Eu também tinha outra preocupação no momento - Vincent Kim vai me dispensar... - e decidi apenas caminhar em silêncio ao lado de meu amigo.

 Eu e Theo chegamos praticamente juntos no dia seguinte, atrasados pela ressaca e a curta noite de sono. Ao menos chegamos antes do senhor Kim, que passou como um foguete direto para seu escritório, não sem antes me encarar por alguns segundos aterrorizantes.

 Não muito tempo depois fui chamada a sala dele. Era isso, minhas suspeitas se confirmavam, seria retirada de meu estágio e perderia uma grande oportunidade. Era uma lição, nunca mais entraria em apartamentos desconhecidos, mesmo que escutasse gritos de socorro.

– O que você quer?

 Vincent Kim me olhava de cima, direto mas não tão ameaçador quanto poderia. Na verdade a falsa postura relaxada dele, sentado na mesa diante de mim, entregava uma certa preocupação. No começo não entendi o que aquela pergunta realmente significava, ele repetiu.

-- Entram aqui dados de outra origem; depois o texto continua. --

/-- The next entry in request order enters the data queue; with its last entry a request completes. -/
def State.dataArrive (s : State) (hw : Nat) : State :=
  let x := s.ctx hw
  if 16 ≤ x.eng.dataQ.length then s
  else
    match (x.eng.addrQ.map (fun a => a.1)).findSome? (fun i =>
        (x.eng.work ++ x.eng.qG).find? (fun c => decide (c.id = i) && !c.handed)) with
    | none => s
    | some c =>
      match c.op with
      | .nlreq _ _ =>
        if c.aux.length = 65 then
          (s.modCtx hw (fun x => x.enter c.id ⟨true, pairEntry (c.aux.take 64), 64, false, false, false⟩)).modCmd hw c.id
            (fun y => { y with aux := y.aux.drop 64 })
        else if c.performed then
          let e : DEntry := ⟨true, pairEntry c.aux, c.aux.length, true, c.stale, c.err⟩
          ((s.modCtx hw (fun x => x.enter c.id e)).modCl (clusterOf hw) (fun k =>
            { k with nlq := k.nlq.filter (fun q => !(decide (q.1 = hw) && decide (q.2 = c.id))) })).cmdDone hw c.id
        else s
      | op =>
        let s1 := s.modCtx hw (fun x => x.enter c.id ⟨false, c.res.getD 0, 0, true, false, false⟩)
        if c.performed then s1.cmdDone hw c.id
        else
          match op, c.res with
          | .sfop .., some _ => s1.modCmd hw c.id (fun y => { y with pos := 1 })
          | _, _ => s

/-! ## Values read ahead of their updates -/

/-- A step that would change a word whose old value an SFOP has read ahead lets that SFOP perform first: the update stays
indivisible (R156, log 101). -/
def State.indivisible (s : State) (run : State → Out) : Out :=
  match s.earlies with
  | [] => run s
  | l =>
    match run s with
    | .next t =>
      let gone (x : Nat × Cmd) : Bool := match t.cmdOfId x.1 x.2.id with
        | none => true
        | some c => c.performed
      if l.all (fun x => gone x ||
          decide (t.readPieces x.2.places.flatten = s.readPieces x.2.places.flatten)) then .next t
      else run (l.foldl (fun s x => s.sfopWrite x.1 x.2) s)
    | o => o

def execDataQueueEntryArrive (hw : Nat) (s : State) : Out := .next (s.dataArrive hw)

end Sys2Proof.Machine
end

 – Não quero cochichos sobre mim por aí – Que tipinho arrogante! – Por isso diga seu preço.

 Eu ia ficar ofendida, na verdade minha vontade era arrancar os olhos dele e sair correndo de volta para casa. Mas, apesar de chacoalhar por dentro, aquela era uma grande oportunidade. Sem titubear dei meu preço, o senhor Kim que se virasse agora.